Managers should ensure care plans and best-interest decisions clearly explain:
- Why restrictions are necessary.
- What alternative approaches were considered.
- Why the chosen option is the least restrictive way of meeting the person’s needs.
4. Remain Alert to Objections
Where a person:
- Regularly asks to leave,
- Expresses a wish to go home,
- Resists care,
- Becomes distressed by restrictions, or
- Actively objects to their arrangements,
formal legal safeguards are still likely to be required.
The presence of objection remains a critical factor in determining whether enhanced legal scrutiny is necessary.
What Will the CQC Expect?
While detailed regulatory guidance is still awaited, providers should expect CQC inspectors to continue focusing on:
- Mental Capacity Act compliance.
- Best-interest decision-making.
- Human rights considerations.
- Person-centred care.
- The use of least restrictive practice.
- How individuals’ views are sought and respected.

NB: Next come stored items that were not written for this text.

/-! ### A step during a play -/

/-- The schedule always gives something to do where the block's own work does. -/
theorem fetchTurn_ok {e : Encoded} (h : ownWork s = .ok e) : ∃ e' t, fetchTurn s = .ok (e', t) := by
  obtain ⟨e', hidle⟩ : ∃ e', idleWork s = .ok e' := by
    by_cases hd : s.drainLeft = 0
    · exact ⟨e, (idleWork_of_no_drain hd).trans h⟩
    · exact ⟨_, idleWork_of_drain hd⟩
  cases ht : s.turns with
  | nil => exact ⟨_, _, fetchTurn_of_idle hidle (.inl ht)⟩
  | cons turn rest =>
    cases turn with
    | own => exact ⟨_, _, fetchTurn_of_own ht h⟩
    | reader => exact ⟨_, _, fetchTurn_of_reader ht⟩
    | offer o =>
      cases hw : mustWait o s with
      | true => exact ⟨_, _, fetchTurn_of_idle hidle (.inr ⟨o, rest, ht, hw⟩)⟩
      | false => exact ⟨_, _, fetchTurn_of_offer ht hw⟩

/-- An entry that is taken from the schedule is performed on what is left of it. -/
theorem Sound.step_of_taken (h : Sound s) {rest : List Turn} {e : Encoded} {i : Instr}
    (hf : fetchTurn s = .ok (e, { s with turns := rest })) (hd : decode e = .ok i)
    (hexec : exec i { s with turns := rest } = .next t) : step s = .next t ∧ t.turns = rest :=
  ⟨(step_of_fetchTurn h.bench hf hd).trans hexec, exec_turns hexec⟩

/-- A step of the reader: invisible to the player, it takes an entry from the schedule or a symbol from the DRAIN that is
outstanding. -/
structure ReaderStep (s t : State) : Prop where
  step : step s = .next t
  view : playerView t = playerView s
  progress : t.turns.length < s.turns.length ∨ t.turns = s.turns ∧ t.drainLeft < s.drainLeft

/-- A step of a play is the player's own next instruction, in a state that the player cannot tell from `s`, or a step of
the reader (R281, R282). -/
theorem Sound.step_in_play (h : Sound s) (hphase : s.phase = .play) {e : Encoded} {i : Instr}
    (hown : ownWork s = .ok e) (hd : decode e = .ok i) :
    (∃ u, playerView u = playerView s ∧ step s = exec i u) ∨ ∃ t, ReaderStep s t := by
  have taken {first : Turn} {rest : List Turn} {j : Instr} {e' : Encoded} (hs : s.turns = first :: rest)
      (hf : fetchTurn s = .ok (e', { s with turns := rest })) (hdec : decode e' = .ok j)
      (hj : ∃ t, exec j { s with turns := rest } = .next t ∧ playerView t = playerView s) :
      ∃ t, ReaderStep s t := by
    obtain ⟨t, hexec, hview⟩ := hj
    obtain ⟨hstep, hturns⟩ := h.step_of_taken hf hdec hexec
    exact ⟨t, hstep, hview, .inl (by simp [hturns, hs])⟩
  have hfifo (rest : List Turn) : FifoOk { s with turns := rest } := h.fifo.congr rfl rfl rfl rfl
  have drain (rest : List Turn) (n : Nat) :
      ∃ t, exec (.drain n) { s with turns := rest } = .next t ∧ playerView t = playerView s := by
    obtain ⟨t, hexec, hview, _⟩ := exec_drain_playerView (hfifo rest) n
    exact ⟨t, hexec, hview⟩
  obtain ⟨e', u, hf⟩ := fetchTurn_ok hown
  rcases fetchTurn_cases hf with ⟨hown', hu⟩ | ⟨rfl, ⟨rfl, hleft⟩ | ⟨rest, hs, rfl⟩⟩ | ⟨o, rest, hs, hgo, rfl, rfl⟩
  · obtain rfl : e = e' := Except.ok.inj (hown.symm.trans hown')
    refine .inl ⟨u, ?_, step_of_fetchTurn h.bench hf hd⟩
    rcases hu with rfl | ⟨rest, _, rfl⟩ <;> rfl
  · obtain ⟨t, hexec, hview, hless⟩ := exec_drain_playerView h.fifo u.drainLeft
    exact .inr ⟨t, (step_of_fetchTurn h.bench hf rfl).trans hexec, hview, .inr ⟨exec_turns hexec, hless hleft⟩⟩
  · exact .inr (taken hs hf rfl (drain rest _))
  · cases o with
    | word w | text b => simp [mustWait, txReady, hphase] at hgo
    | tick =>
      obtain rfl : e = .op .tick := Except.ok.inj (hown.symm.trans (ownWork_of_time hgo))
      exact .inl ⟨{ s with turns := rest }, rfl, step_of_fetchTurn h.bench hf hd⟩
    | pop => exact .inr (taken hs hf rfl (exec_pop_playerView (hfifo rest)))
    | drain n => exact .inr (taken hs hf rfl (drain rest n))
    | reset => exact absurd (hs ▸ List.mem_cons_self) h.noReset

end

/-! ## Plays that no schedule can change -/

/-- Whatever the agents do, the block goes from what the player sees as `v` to what it sees as `w`. -/
def Plays (v w : State) : Prop :=
  ∀ s, playerView s = v → Sound s → ∃ t, Reaches s t ∧ playerView t = w

theorem Plays.refl (v : State) : Plays v v := fun s hs _ => ⟨s, .refl s, hs⟩

theorem Plays.trans {v w x : State} (hvw : Plays v w) (hwx : Plays w x) : Plays v x := fun s hs hsound => by
  obtain ⟨t, hst, ht⟩ := hvw s hs hsound
  obtain ⟨u, htu, hu⟩ := hwx t ht (hsound.reaches hst).1
  exact ⟨u, hst.trans htu, hu⟩

/-- An instruction of the player that has the same visible effect wherever the player sees `v` is a play: only finitely
many steps of the reader come before it. -/
theorem plays_of_ownWork {v w : State} {e : Encoded} {i : Instr} (hphase : v.phase = .play) (hown : ownWork v = .ok e)
    (hd : decode e = .ok i) (hexec : ∀ s, playerView s = v → ∃ t, exec i s = .next t ∧ playerView t = w) :
    Plays v w := by
  intro s hs hsound
  have hphase' : s.phase = .play := by rw [← hs] at hphase; exact hphase
  have hown' : ownWork s = .ok e := by rw [← hs] at hown; exact hown
  rcases hsound.step_in_play hphase' hown' hd with ⟨u, hu, hstep⟩ | ⟨t, hstep, ht, hless⟩
  · obtain ⟨t, ht, hw⟩ := hexec u (hu.trans hs)
    exact ⟨t, .head (hstep.trans ht) (.refl t), hw⟩
  · obtain ⟨u, htu, hu⟩ := plays_of_ownWork hphase hown hd hexec t (ht.trans hs) (hsound.next hstep).1
    exact ⟨u, .head hstep htu, hu⟩
termination_by s => (s.turns.length, s.drainLeft)
decreasing_by
  rcases hless with hturns | ⟨hturns, hleft⟩
  · exact .left _ _ hturns
  · exact hturns ▸ .right _ hleft

/-! ## The player's instructions as plays -/

/-- What the player sees of an APPEND is its event, stored or dropped (R208). -/
theorem playerView_emitAppend (sym : Symbol) (s : State) :
    playerView (emitAppend sym s) = emit (.append sym) (playerView s) := by
  rcases emitAppend_cases sym s with ⟨_, heq⟩ | ⟨_, heq⟩
  · rw [heq]; rfl
  · rw [heq]; rfl

theorem playerView_tickOp (s : State) : playerView (tickOp s) = tickOp (playerView s) := by
  have hexpiry (u : State) : playerView (expiryOp u) = expiryOp (playerView u) := by
    have hp : (playerView u).pState = u.pState := rfl
    unfold expiryOp
    rw [hp]
    cases u.pState <;> rfl
  have hp : (playerView s).pState = s.pState := rfl
  have hw : (playerView s).waitCnt = s.waitCnt := rfl
  unfold tickOp
  rw [hp, hw]
  cases s.pState.holding with
  | false => rfl
  | true =>
    by_cases hlast : 1 < s.waitCnt.toNat
    · simp only [if_true, if_pos hlast]; rfl
    · simp only [if_true, if_neg hlast]; exact hexpiry _

/-! ### What the player sees of the operations that append a symbol -/

/-- A word gap begins (R194). -/
def gapBegun (v : State) : State :=
  { v with curGap := true, trace := v.trace ++ [⟨v.now, .append .space⟩], waitCnt := wordGapUnits, pState := .pWgap }

/-- The element `e` begins (R197, R198). -/
def elementBegun (e : Elem) (v : State) : State :=
  { v with
    led := true
    trace := v.trace ++ [⟨v.now, .on⟩] ++ [⟨v.now, .append (symbolOf e)⟩]
    curElem := e
    waitCnt := BitVec.ofNat 2 (onUnits e)
    pState := .pOn }

/-- The gap between two letters begins (R204). -/
def letterGapBegun (v : State) : State :=
  { v with trace := v.trace ++ [⟨v.now, .append .space⟩], waitCnt := letterGapUnits, pState := .pLgap }

/-- The play is over (R207). -/
def playEnded (v : State) : State :=
  { v with
    trace := v.trace ++ [⟨v.now, .append .newline⟩] ++ [⟨v.now, .done⟩]
    pState := .pIdle
    phase := .idle }

section
variable (s : State)

theorem playerView_fetchGapOp : playerView (fetchGapOp s) = gapBegun (playerView s) :=
  congrArg (fun u : State => { hold wordGapUnits u with pState := .pWgap })
    (playerView_emitAppend .space { s with curGap := true })

theorem playerView_startElement (e : Elem) :
    playerView (startElement e (symbolOf e) (BitVec.ofNat 2 (onUnits e)) s) = elementBegun e (playerView s) := by
  have happend := playerView_emitAppend (symbolOf e) (emitOn s)
  calc
    _ = { playerView (emitAppend (symbolOf e) (emitOn s)) with
          curElem := e, waitCnt := BitVec.ofNat 2 (onUnits e), pState := .pOn } := rfl
    _ = { emit (.append (symbolOf e)) (playerView (emitOn s)) with
          curElem := e, waitCnt := BitVec.ofNat 2 (onUnits e), pState := .pOn } := by rw [happend]
    _ = elementBegun e (playerView s) := rfl

theorem playerView_nextLetterOp : playerView (nextLetterOp s) = letterGapBegun (playerView s) :=
  congrArg (fun u : State => { hold letterGapUnits u with pState := .pLgap }) (playerView_emitAppend .space s)

theorem playerView_nextLastOp : playerView (nextLastOp s) = playEnded (playerView s) :=
  congrArg (fun u : State => emit .done { u with pState := .pIdle, phase := .idle }) (playerView_emitAppend .newline s)

end

/-! ### What the decoded row does -/

section
variable {s : State}

/-- The rows of format SC16 fetch the code they are decoded from (R195). -/
theorem exec_decodeSc16 {c : Code} (hp : s.pState = .pFetch) (hc : reads s c) (hgap : c ≠ gapCode) :
    exec (decodeSc16 c) s = .next (fetchLetterOp c s) := by
  have hselected {sel : Code → Bool} (hsel : sel c = true) :
      whenFetched sel fetchLetterOp s = .next (fetchLetterOp c s) :=
    whenFetched_next.mpr (.inr ⟨hp, c, currentCode_of_reads hc, by rw [if_pos hsel]⟩)
  rcases decodeSc16_cases c with ⟨h, _⟩ | ⟨k, hk, hrow⟩ | ⟨_, _, hrow⟩
  · exact absurd h hgap
  · rw [hrow, exec_code]
    exact hselected (beq_iff_eq.mpr hk)
  · rw [hrow]
    exact hselected (by simp [hgap])

/-- What a window decodes to, by the element it starts (R96). -/
theorem decodeWin3_cases : ∀ w : BitVec 3,
    (elementAt w = none ∧ ∃ xx, w = 0#1 ++ xx ∧ decodeWin3 w = .pad xx) ∨
      (elementAt w = some .dash ∧ w = 0b111 ∧ decodeWin3 w = .dash) ∨
      (elementAt w = some .dot ∧
        ((∃ x, w = 0b10#2 ++ x ∧ decodeWin3 w = .dot10 x) ∨ w = 0b110 ∧ decodeWin3 w = .dot110)) := by decide

/-- The rows of format WIN3 start the element of the window they are decoded from (R197, R198). -/
theorem exec_decodeWin3_of_element {w : BitVec 3} {e : Elem} (hw : atWindow w s = true) (he : elementAt w = some e) :
    exec (decodeWin3 w) s = .next (startElement e (symbolOf e) (BitVec.ofNat 2 (onUnits e)) s) := by
  rcases decodeWin3_cases w with ⟨hnone, _⟩ | ⟨hdash, rfl, hrow⟩ | ⟨hdot, ⟨x, rfl, hrow⟩ | ⟨rfl, hrow⟩⟩
  · rw [he] at hnone; cases hnone
  · obtain rfl : e = .dash := Option.some.inj (he.symm.trans hdash)
    rw [hrow]; exact whenEnabled_of hw
  · obtain rfl : e = .dot := Option.some.inj (he.symm.trans hdot)
    rw [hrow]; exact whenEnabled_of hw
  · obtain rfl : e = .dot := Option.some.inj (he.symm.trans hdot)
    rw [hrow]; exact whenEnabled_of hw

/-- A window that starts no element is passed (R199). -/
theorem exec_decodeWin3_of_none {w : BitVec 3} (hw : atWindow w s = true) (he : elementAt w = none) :
    exec (decodeWin3 w) s = .next (advanceBits 1 s) := by
  rcases decodeWin3_cases w with ⟨_, xx, rfl, hrow⟩ | ⟨hdash, _⟩ | ⟨hdot, _⟩
  · rw [hrow]; exact whenEnabled_of hw
  · rw [he] at hdash; cases hdash
  · rw [he] at hdot; cases hdot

The legal test may have evolved, but the principles of good care have not changed.
Looking Ahead
The social care sector is now entering a period of transition while regulators, local authorities and legal professionals interpret the implications of this judgment.
Further guidance is expected from the Department of Health and Social Care, local authorities and sector bodies over the coming months.
For providers, the safest approach is clear:
Continue to follow the Mental Capacity Act, maintain existing DoLS procedures, and focus on robust evidence of the person’s wishes, feelings and the proportionality of any restrictions.
Ultimately, this judgment reinforces something that should already sit at the heart of excellent care: understanding the individual, respecting their rights, and ensuring that any restrictions are truly necessary to keep them safe and well.
Final Thoughts
The Supreme Court’s decision represents a major shift in how deprivation of liberty is understood and assessed. While it may reduce the number of formal authorisations required in the future, it does not diminish the responsibility of care providers to uphold the rights, dignity and autonomy of the people they support.
As always, good Mental Capacity Act practice remains the strongest safeguard for both residents and providers.